-- Data in this exercise follows --

/-- An address above 0x1F, a data phase outside 1 to 32 bytes, or a payload not of 32 bytes is Failure(Length): no event,
no answer used, and only the result handed over (R121 to R124, R128); and a bus-level line with such a data phase is run
so (log 7). Rejection above 32 bytes of a write is the source's; the other bounds are D5 and D6. -/
def Obligations.LengthFailuresTouchNothing : Prop :=
  (∀ (s : State) (i : Instr), i.wellFormed = false →
    exec i s = .next { s with seq := .idle, results := s.results ++ [.accessFailed .length] }) ∧
  (∀ (s : State) (c : Byte) (data : Bytes) (rest : List Bytes),
    s.seq = .idle → s.radio ≠ .poweredDown → s.port = .bus ((c :: data) :: rest) →
    (c.toNat < 0x40 ∧ (data.length = 0 ∨ 32 < data.length)) ∨ (c = 0xA0 ∧ data.length ≠ 32) →
    step s = .next { s with port := .bus rest, seq := .idle, results := s.results ++ [.accessFailed .length] })

/-- "A single-byte and a multi-byte register access of length 1 give the same frame" (R97), and here the same result and
state. -/
def Obligations.MultiByteAccessOfOneByteIsSingle : Prop :=
  (∀ (s : State) (a : Byte), exec (.rRegisterMulti a 1) s = exec (.rRegister a) s) ∧
  (∀ (s : State) (a v : Byte), exec (.wRegisterMulti a [v]) s = exec (.wRegister a v) s)

/-- With TRANSPORT_CAN_FAIL false nothing ends in Failure(Transport): the only failures left to a bus command are its
Length checks (R131). Where an answer was laid down that would be a failure, a free Ok answer is given (log 4). -/
def Obligations.NoTransportFailureWhenNoneIsPossible : Prop :=
  ∀ (s t : State) (i : Instr) (es : List Event) (r : Result),
    s.params.transportCanFail = false → exec i s = .next t → Did s es r t →
    r ≠ .response (.failure .transport) ∧ (∀ q, r = .accessFailed q → q = .length ∧ i.wellFormed = false)

/-! ## INIT -/

/-- INIT with its twelve frames answered emits the line setup, the startup wait and the twelve frames of R161 in their
order, and ends Standby (R232), CE Low and CSN High. The CONFIG, SETUP_AW, EN_AA, EN_RXADDR and power-field bytes are D8 to
D11 (log 16 to 18), and for a channel or power out of range the bytes are the model's (log 15). -/
def Obligations.InitRunsItsTwelveFrames : Prop :=
  ∀ (s : State) (as rest : List Answer), s.answers = as ++ rest →
    List.Forall₂ (fun out a => Answer.serves a out) (initFrames s) as →
    exec .init s = .next
      { s with
        radio := .standby
        ce := .low
        csn := .high
        seq := .idle
        answers := rest
        draws := s.draws + 12
        trace := s.trace ++ initSetupEvents ++ framesEvents (initFrames s) as
        results := s.results ++ [.response .ok] }

/-- INIT whose frame number `oks.length + 1` fails stops there: the frames up to and including it are emitted, no later
one, nothing is undone (R73), the response is Failure(Transport) and the block is Uninitialized, whatever it was before
(R161, R232; the last is D16). The CONFIG, SETUP_AW, EN_AA, EN_RXADDR and power-field bytes are D8 to D11 (log 16 to 18), and
for a channel or power out of range the bytes are the model's (log 15). -/
def Obligations.InitStopsAtItsFirstFailingFrame : Prop :=
  ∀ (s : State) (before after : List Bytes) (out : Bytes) (oks rest : List Answer) (bad : Answer),
    initFrames s = before ++ out :: after → s.answers = oks ++ bad :: rest →
    List.Forall₂ (fun o a => Answer.serves a o) before oks → bad.breaks s.params out →
    exec .init s = .next
      { s with
        radio := .uninitialized
        ce := .low
        csn := .high
        seq := .idle
        answers := rest
        draws := s.draws + (oks.length + 1)
        trace := s.trace ++ initSetupEvents ++ framesEvents before oks ++ frameEvents out bad
        results := s.results ++ [.response (.failure .transport)] }

/-! ## CONFIGURE -/

/-- Over-large operands are rejected before any hardware access, in every state: no event, and no field changes but the
response handed over (R230, R233). -/
def Obligations.ConfigureRejectsOverlargeOperands : Prop :=
  ∀ (s : State) (c p : Int), 125 < c ∨ 3 < p →
    exec (.configure c p) s = .next { s with seq := .idle, results := s.results ++ [.response .validationError] }

/-- Negative operands are rejected in the same way (R230). That they are invalid is D27. -/
def Obligations.ConfigureRejectsNegativeOperands : Prop :=
  ∀ (s : State) (c p : Int), c < 0 ∨ p < 0 →
    exec (.configure c p) s = .next { s with seq := .idle, results := s.results ++ [.response .validationError] }

/-- Before INIT, valid values "are simply cached for use during the next initialize": no event, Ok (R233). -/
def Obligations.ConfigureCachesBeforeInit : Prop :=
  ∀ (s : State) (c p : Int), 0 ≤ c → c ≤ 125 → 0 ≤ p → p ≤ 3 → s.radio = .uninitialized →
    exec (.configure c p) s = .next
      { s with channel := c, power := p, seq := .idle, results := s.results ++ [.response .ok] }

/-- After INIT, CONFIGURE writes RF_CH, reads RF_SETUP, writes it back with the power bits replaced and every other bit as
read, and takes the values over (R231, R233). The place of the power bits is K1 (log 16). -/
def Obligations.ConfigureAppliesAfterInit : Prop :=
  ∀ (s : State) (c p : Int) (a1 a3 : Answer) (st v : Byte) (rest : List Answer),
    0 ≤ c → c ≤ 125 → 0 ≤ p → p ≤ 3 → s.radio ≠ .uninitialized →
    s.answers = a1 :: .ok [st, v] :: a3 :: rest → a1.serves [0x25, BitVec.ofInt 8 c] →
    a3.serves [0x26, (v &&& (0xF9 : Byte)) ||| (BitVec.ofInt 8 p <<< (1 : Nat))] →
    exec (.configure c p) s = .next
      { s with
        channel := c
        power := p
        csn := .high
        seq := .idle
        answers := rest
        draws := s.draws + 3
        trace := s.trace ++ frameEvents [0x25, BitVec.ofInt 8 c] a1 ++
          frameEvents [0x06, s.params.dummyByte] (.ok [st, v]) ++
          frameEvents [0x26, (v &&& (0xF9 : Byte)) ||| (BitVec.ofInt 8 p <<< (1 : Nat))] a3
        results := s.results ++ [.response .ok] }

/-- CONFIGURE whose first, second or third frame fails stops there with Failure(Transport); channel and power keep the
values from before the call (R231, R233, R73). The place of the power bits is K1, D11 (log 16). -/
def Obligations.ConfigureFailureKeepsChannelAndPower : Prop :=
  ∀ (s : State) (c p : Int) (a1 a2 a3 : Answer) (st v : Byte) (rest : List Answer),
    0 ≤ c → c ≤ 125 → 0 ≤ p → p ≤ 3 → s.radio ≠ .uninitialized →
    (s.answers = a1 :: rest → a1.breaks s.params [0x25, BitVec.ofInt 8 c] →
      exec (.configure c p) s = .next
        { s with
          csn := .high
          seq := .idle
          answers := rest
          draws := s.draws + 1
          trace := s.trace ++ frameEvents [0x25, BitVec.ofInt 8 c] a1
          results := s.results ++ [.response (.failure .transport)] }) ∧
    (s.answers = a1 :: a2 :: rest → a1.serves [0x25, BitVec.ofInt 8 c] → a2.breaks s.params [0x06, s.params.dummyByte] →
      exec (.configure c p) s = .next
        { s with
          csn := .high
          seq := .idle
          answers := rest
          draws := s.draws + 2
          trace := s.trace ++ frameEvents [0x25, BitVec.ofInt 8 c] a1 ++ frameEvents [0x06, s.params.dummyByte] a2
          results := s.results ++ [.response (.failure .transport)] }) ∧
    (s.answers = a1 :: .ok [st, v] :: a3 :: rest → a1.serves [0x25, BitVec.ofInt 8 c] →
      a3.breaks s.params [0x26, (v &&& (0xF9 : Byte)) ||| (BitVec.ofInt 8 p <<< (1 : Nat))] →
      exec (.configure c p) s = .next
        { s with
          csn := .high
          seq := .idle
          answers := rest
          draws := s.draws + 3
          trace := s.trace ++ frameEvents [0x25, BitVec.ofInt 8 c] a1 ++
            frameEvents [0x06, s.params.dummyByte] (.ok [st, v]) ++
            frameEvents [0x26, (v &&& (0xF9 : Byte)) ||| (BitVec.ofInt 8 p <<< (1 : Nat))] a3
          results := s.results ++ [.response (.failure .transport)] })

/-! ## SEND -/

/-- SEND whose first flagged poll, at most the 1000th, reads the status `v`: enter transmit, flush, the 32-byte wire
payload, the CE pulse, the unflagged polls each with its wait, the flagged poll, and the clear of exactly the flags seen;
Ok if and only if TX_DS was among them, else Failure(MaxRetries); the block is Transmitting, CE Low (R162, R190, R191,
R234). CONFIG 0x0A is D8, the clear byte D13, the place of the wait D14. -/
def Obligations.SendEndsAtItsFirstFlaggedPoll : Prop :=
  ∀ (s : State) (p : Bytes) (a1 a2 a3 a4 : Answer) (us : List Byte) (v : Byte) (rest : List Answer),
    s.radio ≠ .uninitialized → Unflagged us → us.length < 1000 → v &&& 0x30 ≠ 0 →
    s.answers = a1 :: a2 :: a3 :: (pollAnswers us ++ .ok [v] :: a4 :: rest) →
    a1.serves [0x20, 0x0A] → a2.serves [0xE1] → a3.serves (0xA0 :: wire32 p) → a4.serves [0x27, v &&& 0x30] →
    exec (.send p) s = .next
      { s with
        radio := .transmitting
        ce := .low
        csn := .high
        seq := .idle
        answers := rest
        draws := s.draws + (us.length + 5)
        trace := s.trace ++ [.line .ce .low] ++ frameEvents [0x20, 0x0A] a1 ++ [.wait 2] ++ frameEvents [0xE1] a2 ++
          frameEvents (0xA0 :: wire32 p) a3 ++ [.line .ce .high, .wait 1, .line .ce .low] ++ pollEvents us ++
          frameEvents [0xFF] (.ok [v]) ++ frameEvents [0x27, v &&& 0x30] a4
        results := s.results ++
          [.response (if v &&& 0x20 = 0 then .failure .maxRetries else .ok)] }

-- Data in this exercise concluded --

**Prompt**
The number alone is wanted: how many lines of the records above include the string "phase".

**Result for this task**
2